K: With permission though, but the time is happening in the episode, it was expressly, like they actually made it a point to make that very explicit.
E: But do you think that people will still get the message that it is the disabled person talking.
K: I do, I will say that you do need in this particular instance, and in this particular instance only to be a little bit more optimistic, and only because
when you’re speaking a foreign language and you have an interpreter, which I mean, it’s analogous to this. It’s common knowledge to say exactly what’s being said, and not to paraphrase. I think that isn’t going to go over any as many people’s heads you think, even if it’s not a foreign language, it’s just the fact that they’re using another way to communicate.

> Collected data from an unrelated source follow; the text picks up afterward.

-- ==== Sys2Proof/Tests/Slice0.lean ====
section
/-! SUPPORT. The model's own tests: expected results come from 30_encoding.md and from the vectors of
95_test_vectors.md, named in each test's comment. Last, a witness for every obligation that has
hypotheses. -/

namespace Sys2Proof.Tests

open Sys2Proof Sys2Proof.Machine

/-! ## Helpers -/

/-- The next state, where there is one. -/
def nextOf (o : Host.Outcome State Fault Refusal) : Option State :=
  match o with
  | .next s => some s
  | .fault _ => none
  | .refused _ => none

/-- The refusal, where there is one. -/
def refusalOf (o : Host.Outcome State Fault Refusal) : Option Refusal :=
  match o with
  | .next _ => none
  | .fault _ => none
  | .refused r => some r

/-- The reset state with other registers and VRAM. -/
def withRegsVram (regs : Vector Byte 8) (vram : Memory) : State :=
  { State.reset with regs := regs, vram := vram }

/-- That state with a RENDER in progress at a raster position, its line without sprites. -/
def rendering (regs : Vector Byte 8) (vram : Memory) (x : Fin 256) (y : Fin 192) : State :=
  { withRegsVram regs vram with raster := some { Raster.start with x := x, y := y } }

/-- The colour a palette entry of the default palette shows. -/
def shown (k : Colour) : Rgb :=
  referencePalette[k.toNat]

/-- The pixels a mode row leaves behind it. -/
def pixelsAfter (i : Instr) (s : State) : Option (List Rgb) :=
  (nextOf (exec i s)).map pixelsSoFar

/-- The reply after an instruction. -/
def replyAfter (i : Instr) (s : State) : Option Reply :=
  (nextOf (exec i s)).bind fun t => t.reply

/-! ## Well-formedness: a payload longer than LEN can say is refused (R81) -/

theorem test_wf_setregs_too_long :
    Instr.wf (.setregs (List.replicate 65536 0x00#8)) = false := by
  rw [Instr.wf, payloadFits, List.length_replicate]; decide

theorem test_wf_setvram_too_long :
    Instr.wf (.setvram 0x0000#16 (List.replicate 65536 0x00#8)) = false := by
  rw [Instr.wf, payloadFits, List.length_replicate]; decide

theorem test_wf_setregs_longest :
    Instr.wf (.setregs (List.replicate 65535 0x00#8)) = true := by
  rw [Instr.wf, payloadFits, List.length_replicate]; decide

/-! ## Decoding: words written out from R80, R81 and R71 -/

/-- H1's encoding: 00 08 00 b0..b7. -/
theorem test_decode_setregs :
    decode [0x00#8, 0x08#8, 0x00#8, 1#8, 2#8, 3#8, 4#8, 5#8, 6#8, 7#8, 8#8] =
      .ok (.setregs [1#8, 2#8, 3#8, 4#8, 5#8, 6#8, 7#8, 8#8], []) := rfl

/-- H4's encoding: 01 FF 3F 01 00 55. -/
theorem test_decode_setvram :
    decode [0x01#8, 0xFF#8, 0x3F#8, 0x01#8, 0x00#8, 0x55#8] =
      .ok (.setvram 0x3FFF#16 [0x55#8], []) := rfl

/-- P4's READVRAM 0x7FFE, followed by a RENDER. -/
theorem test_decode_readvram :
    decode [0x02#8, 0xFE#8, 0x7F#8, 0x03#8] = .ok (.readvram 0x7FFE#16, [0x03#8]) := rfl

theorem test_decode_render : decode [0x03#8] = .ok (.render, []) := rfl

/-- H13. -/
theorem test_decode_reserved : decode [0x04#8] = .error (.reservedHeader 0x04#8) := rfl

/-- P4's SETVRAM 0x3FFE with its last byte missing. -/
theorem test_decode_incomplete :
    decode [0x01#8, 0xFE#8, 0x3F#8, 0x02#8, 0x00#8, 0x01#8] = .error .incomplete := rfl

/-- DEC1: K & 0x1802 = 0x0000. -/
theorem test_decode_modeG1 : decodeKey 0xC000#16 = .modeG1 := by decide
/-- DEC8: K & 0x1802 = 0x1800. -/
theorem test_decode_modeG1UndocM1M2 : decodeKey 0xD800#16 = .modeG1UndocM1M2 := by decide
/-- DEC2: K = 0xC002. -/
theorem test_decode_modeG2 : decodeKey 0xC002#16 = .modeG2 := by decide
/-- DEC9: M1 = M2 = M3 = 1. -/
theorem test_decode_modeG2_undocumented : decodeKey 0xD802#16 = .modeG2 := by decide
/-- DEC6: K & 0x1802 = 0x0800. -/
theorem test_decode_modeMC : decodeKey 0xC800#16 = .modeMC := by decide
/-- DEC7: K & 0x1802 = 0x1000. -/
theorem test_decode_modeTX : decodeKey 0xD000#16 = .modeTX := by decide

/-- The match words of the opcode table, in its own numbering. -/
theorem test_table_words :
    decodeTableWord 8 0 = some (.setregs []) ∧
    decodeTableWord 8 1 = some (.setvram 0x0000#16 []) ∧
    decodeTableWord 8 2 = some (.readvram 0x0000#16) ∧
    decodeTableWord 8 3 = some .render ∧
    decodeTableWord 16 0x0000 = some .modeG1 ∧
    decodeTableWord 16 0x1800 = some .modeG1UndocM1M2 ∧
    decodeTableWord 16 0x0002 = some .modeG2 ∧
    decodeTableWord 16 0x0800 = some .modeMC ∧
    decodeTableWord 16 0x1000 = some .modeTX := by decide

/-- A table word placed after reset runs as the next step. -/
theorem test_table_words_run :
    (nextOf (step (State.reset.withFetchWord 8 0))).isSome = true ∧
    (nextOf (step (State.reset.withFetchWord 8 1))).isSome = true ∧
    (nextOf (step (State.reset.withFetchWord 8 2))).isSome = true ∧
    (nextOf (step (State.reset.withFetchWord 8 3))).isSome = true ∧
    (nextOf (step (State.reset.withFetchWord 16 0x0000))).isSome = true ∧
    (nextOf (step (State.reset.withFetchWord 16 0x1800))).isSome = true ∧
    (nextOf (step (State.reset.withFetchWord 16 0x0002))).isSome = true ∧
    (nextOf (step (State.reset.withFetchWord 16 0x0800))).isSome = true ∧
    (nextOf (step (State.reset.withFetchWord 16 0x1000))).isSome = true := by decide

/-- P4's third line as text, and its byte encoding. -/
theorem test_assemble_setvram :
    (parseLine "SETVRAM 0x3FFF, [0x01, 0x02]   ; OutOfRange".toList).map (fun l => assemble [l]) =
      some [0x01#8, 0xFF#8, 0x3F#8, 0x02#8, 0x00#8, 0x01#8, 0x02#8] := by decide

/-- P2's FILLVRAM 0x1008, 8, 0xFF as text, and its byte encoding. -/
theorem test_assemble_fillvram :
    (parseLine "FILLVRAM 0x1008, 8, 0xFF".toList).map (fun l => assemble [l]) =
      some ([0x01#8, 0x08#8, 0x10#8, 0x08#8, 0x00#8] ++ List.replicate 8 0xFF#8) := by decide

/-! ## The transactions -/

/-- H1. -/
theorem test_setregs_writes :
    (nextOf (exec (.setregs [0x00#8, 0xC0#8, 0x00#8, 0x10#8, 0x01#8, 0x0A#8, 0x00#8, 0x07#8])
      State.reset)).map (fun t => (t.regs[1], t.regs[7])) = some (0xC0#8, 0x07#8) := by decide

/-- P4 step 2: seven bytes are InvalidLength (1) and change no register. -/
theorem test_setregs_seven :
    (nextOf (exec (.setregs (List.replicate 7 0x01#8)) State.reset)).map
      (fun t => (t.regs, t.reply.map fun r => r.code.number)) =
      some (State.reset.regs, some 1) := by decide

/-- H4. -/
theorem test_setvram_top :
    (nextOf (exec (.setvram 0x3FFF#16 [0x55#8]) State.reset)).map (fun t => memRead t.vram 0x3FFF) =
      some 0x55#8 := by decide

/-- H5: over the end by one byte is OutOfRange (2) and writes nothing. -/
theorem test_setvram_over :
    (nextOf (exec (.setvram 0x3FFF#16 [0x01#8, 0x02#8]) State.reset)).map
      (fun t => (t.vram, t.reply.map fun r => r.code.number)) = some ([], some 2) := by decide

/-- H10. -/
theorem test_readvram_wraps :
    (replyAfter (.readvram 0x4000#16) (withRegsVram referenceRegs [(0, 0x12#8)])).bind
      (fun r => r.data) = some 0x12#8 := by decide

/-- H11. -/
theorem test_readvram_last :
    (replyAfter (.readvram 0xFFFF#16) (withRegsVram referenceRegs [(0x3FFF, 0x34#8)])).bind
      (fun r => r.data) = some 0x34#8 := by decide

/-- H12 with the sentinel in entry 0: F and INT are 1. -/
theorem test_render_int :
    ((replyAfter .render (withRegsVram
      #v[0x00#8, 0xE0#8, 0x00#8, 0x10#8, 0x01#8, 0x0A#8, 0x00#8, 0x07#8] [(0x500, 0xD0#8)])).bind
        (fun r => r.picture)).map (fun p => (p.status, p.int)) = some (0x80#8, true) := by decide +kernel

/-- SP16: with VRAM all zero sprites 0 to 4 are in range on line 1. -/
theorem test_render_status :
    ((replyAfter .render (withRegsVram
      #v[0x00#8, 0xC0#8, 0x00#8, 0x00#8, 0x00#8, 0x00#8, 0x00#8, 0x07#8] [])).bind
        (fun r => r.picture)).map (fun p => p.status) = some 0xC4#8 := by decide +kernel

/-! ## The mode rows -/

/-- Graphics I with the display enabled, tables as in 95_test_vectors.md section 5. -/
def regsG1 : Vector Byte 8 :=
  #v[0x00#8, 0xC0#8, 0x00#8, 0x10#8, 0x01#8, 0x0A#8, 0x02#8, 0x07#8]

/-- BG2: pattern byte 0x81, colour byte 0xF4; cbit 7 shows 15. -/
theorem test_modeG1_last_column :
    pixelsAfter .modeG1 (rendering regsG1 [(0x400, 0xF4#8), (0x800, 0x81#8)] 7 0) =
      some [shown 15#4] := by decide
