-- ==== Sys2Proof/Laws/Registers.lean ====
section
/-! SUPPORT. What the register accessors read after a register write (R10, R22, R26). -/

namespace Sys2Proof.Machine

variable (s : State)

/-- R0 reads zero (R22). -/
@[simp] theorem State.gpr_zero : s.gpr 0#5 = 0#32 := rfl

theorem State.gpr_setGpr (i r : GReg) (v : Word) :
    (s.setGpr i v).gpr r = if r = i ∧ i ≠ 0#5 then v else s.gpr r := by
  unfold State.gpr State.setGpr
  by_cases hi : i = 0#5
  · simp [hi]
  · by_cases hr : r = i
    · subst hr; simp [hi]
    · have hne : i.toNat ≠ r.toNat := fun h => hr (BitVec.eq_of_toNat_eq h.symm)
      simp [hi, hr, Vector.getElem_set_ne _ _ hne]

@[simp] theorem State.gpr_setGpr_self (i : GReg) (v : Word) :
    (s.setGpr i v).gpr i = if i = 0#5 then 0#32 else v := by
  rw [State.gpr_setGpr]
  by_cases hi : i = 0#5 <;> simp [hi]

theorem State.gpr_setGpr_of_ne {i r : GReg} (h : r ≠ i) (v : Word) :
    (s.setGpr i v).gpr r = s.gpr r := by
  rw [State.gpr_setGpr]; simp [h]

theorem State.fpr_setFpr (i r : FReg) (v : Word) :
    (s.setFpr i v).fpr r = if r = i then v else s.fpr r := by
  unfold State.fpr State.setFpr
  by_cases hr : r = i
  · subst hr; simp
  · have hne : i.toNat ≠ r.toNat := fun h => hr (BitVec.eq_of_toNat_eq h.symm)
    simp [hr, Vector.getElem_set_ne _ _ hne]

@[simp] theorem State.fpr_setFpr_self (i : FReg) (v : Word) : (s.setFpr i v).fpr i = v := by
  rw [State.fpr_setFpr]; simp

theorem State.fpr_setFpr_of_ne {i r : FReg} (h : r ≠ i) (v : Word) :
    (s.setFpr i v).fpr r = s.fpr r := by
  rw [State.fpr_setFpr]; simp [h]

/-- A register and its successor are two. -/
theorem reg_ne_succ (i : FReg) : i ≠ i + 1#5 := by
  revert i; decide

/-- What an FPR reads after a pair is written (R26). -/
theorem State.fpr_setDpr (i r : FReg) (v : Dword) :
    (s.setDpr i v).fpr r =
      if r = i + 1#5 then v.extractLsb' 0 32 else if r = i then v.extractLsb' 32 32 else s.fpr r := by
  unfold State.setDpr
  rw [State.fpr_setFpr, State.fpr_setFpr]

/-- Writing a register keeps slot 0. -/
theorem State.setGpr_slot_zero (i : GReg) (v : Word) : (s.setGpr i v).x[0] = s.x[0] := by
  unfold State.setGpr
  by_cases hi : i = 0#5
  · simp [hi]
  · have hne : i.toNat ≠ 0 := fun h => hi (BitVec.eq_of_toNat_eq h)
    simp [hi, Vector.getElem_set_ne _ _ hne]

end Sys2Proof.Machine
end

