/-- Vector A17 (R159). -/
theorem test_subui_zero_extends :
    nextIs (step (start { word := some 0x2C41FFFF#32, x := [(2#5, 0x00010000#32)] }))
      (fun t => t.gpr 1#5 == 0x00000001#32 && t.pc == 0x00000104#32) = true := by decide

/-- Vector A18 (R164). -/
theorem test_and_of_patterns :
    nextIs (step (start { word := some 0x00430824#32, x := [(2#5, 0xFF00FF00#32), (3#5, 0x0FF00FF0#32)] }))
      (fun t => t.gpr 1#5 == 0x0F000F00#32 && t.pc == 0x00000104#32) = true := by decide

/-- Vector A19 (R165). -/
theorem test_andi_zero_extends :
    nextIs (step (start { word := some 0x3041FF00#32, x := [(2#5, 0xFFFFFFFF#32)] }))
      (fun t => t.gpr 1#5 == 0x0000FF00#32 && t.pc == 0x00000104#32) = true := by decide

/-- Vector A20 (R166). -/
theorem test_or_of_patterns :
    nextIs (step (start { word := some 0x00430825#32, x := [(2#5, 0xFF00FF00#32), (3#5, 0x0FF00FF0#32)] }))
      (fun t => t.gpr 1#5 == 0xFFF0FFF0#32 && t.pc == 0x00000104#32) = true := by decide

/-- Vector A21 (R167). -/
theorem test_ori_zero_extends :
    nextIs (step (start { word := some 0x34418000#32, x := [(2#5, 0x00010000#32)] }))
      (fun t => t.gpr 1#5 == 0x00018000#32 && t.pc == 0x00000104#32) = true := by decide

/-- Vector A22 (R168). -/
theorem test_xor_of_patterns :
    nextIs (step (start { word := some 0x00430826#32, x := [(2#5, 0xFF00FF00#32), (3#5, 0x0FF00FF0#32)] }))
      (fun t => t.gpr 1#5 == 0xF0F0F0F0#32 && t.pc == 0x00000104#32) = true := by decide

/-- Vector A23 (R169). -/
theorem test_xori_zero_extends :
    nextIs (step (start { word := some 0x3841FFFF#32, x := [(2#5, 0xFFFFFFFF#32)] }))
      (fun t => t.gpr 1#5 == 0xFFFF0000#32 && t.pc == 0x00000104#32) = true := by decide

/-- Vector A24 (R170). -/
theorem test_lhi_fills_the_upper_half :
    nextIs (step (start { word := some 0x3C018899#32, x := [(1#5, 0xFFFFFFFF#32)] }))
      (fun t => t.gpr 1#5 == 0x88990000#32 && t.pc == 0x00000104#32) = true := by decide

/-- Vector A27 (R171). -/
theorem test_sll_amount_modulo_32 :
    nextIs (step (start { word := some 0x00430804#32, x := [(2#5, 0x00000001#32), (3#5, 0x00000021#32)] }))
      (fun t => t.gpr 1#5 == 0x00000002#32 && t.pc == 0x00000104#32) = true := by decide

/-- Vector A28 (R172). -/
theorem test_srl_fills_with_zeros :
    nextIs (step (start { word := some 0x00430806#32, x := [(2#5, 0x80000000#32), (3#5, 0x0000001F#32)] }))
      (fun t => t.gpr 1#5 == 0x00000001#32 && t.pc == 0x00000104#32) = true := by decide

/-- Vector A29 (R173). -/
theorem test_sra_fills_with_the_sign :
    nextIs (step (start { word := some 0x00430807#32, x := [(2#5, 0x80000000#32), (3#5, 0x0000001F#32)] }))
      (fun t => t.gpr 1#5 == 0xFFFFFFFF#32 && t.pc == 0x00000104#32) = true := by decide

/-- Vector A32 (R174, R89). -/
theorem test_slli_amount_low_five_bits :
    nextIs (step (start { word := some 0x50410024#32, x := [(2#5, 0x12345678#32)] }))
      (fun t => t.gpr 1#5 == 0x23456780#32 && t.pc == 0x00000104#32) = true := by decide

/-- Vector A33 (R175). -/
theorem test_srli_fills_with_zeros :
    nextIs (step (start { word := some 0x58410004#32, x := [(2#5, 0x87654321#32)] }))
      (fun t => t.gpr 1#5 == 0x08765432#32 && t.pc == 0x00000104#32) = true := by decide

/-- Vector A34 (R176). -/
theorem test_srai_fills_with_the_sign :
    nextIs (step (start { word := some 0x5C410004#32, x := [(2#5, 0x87654321#32)] }))
      (fun t => t.gpr 1#5 == 0xF8765432#32 && t.pc == 0x00000104#32) = true := by decide

/-- Vector A36 (R177). -/
theorem test_seq_equal :
    nextIs (step (start
      { word := some 0x00430828#32, x := [(1#5, 0xFFFFFFFF#32), (2#5, 0x00000005#32), (3#5, 0x00000005#32)] }))
      (fun t => t.gpr 1#5 == 0x00000001#32 && t.pc == 0x00000104#32) = true := by decide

E: Actually, you make a point now that I think about it because I’m imagining, and I can’t think of a specific example, but all the movies and TV shows that
do a bit where … Oh, perfect one, My big fat Greek wedding. So, in My big fat Greek wedding, Ian who is not Greek but it’s marrying into a Greek family is told what to say, and he’s told what it means in Greek, but he’s being lied to. He says something and it turns out to be completely the wrong thing. I guess it’s sort of analogous to that like, where miscommunication is used for humor or language differences are used for humor, or when someone’s interpreting for someone in a movie and the person is saying in one language, “I hate this person and they’re terrible, they suck.” And then the interpreter goes, “Oh, they really like you”.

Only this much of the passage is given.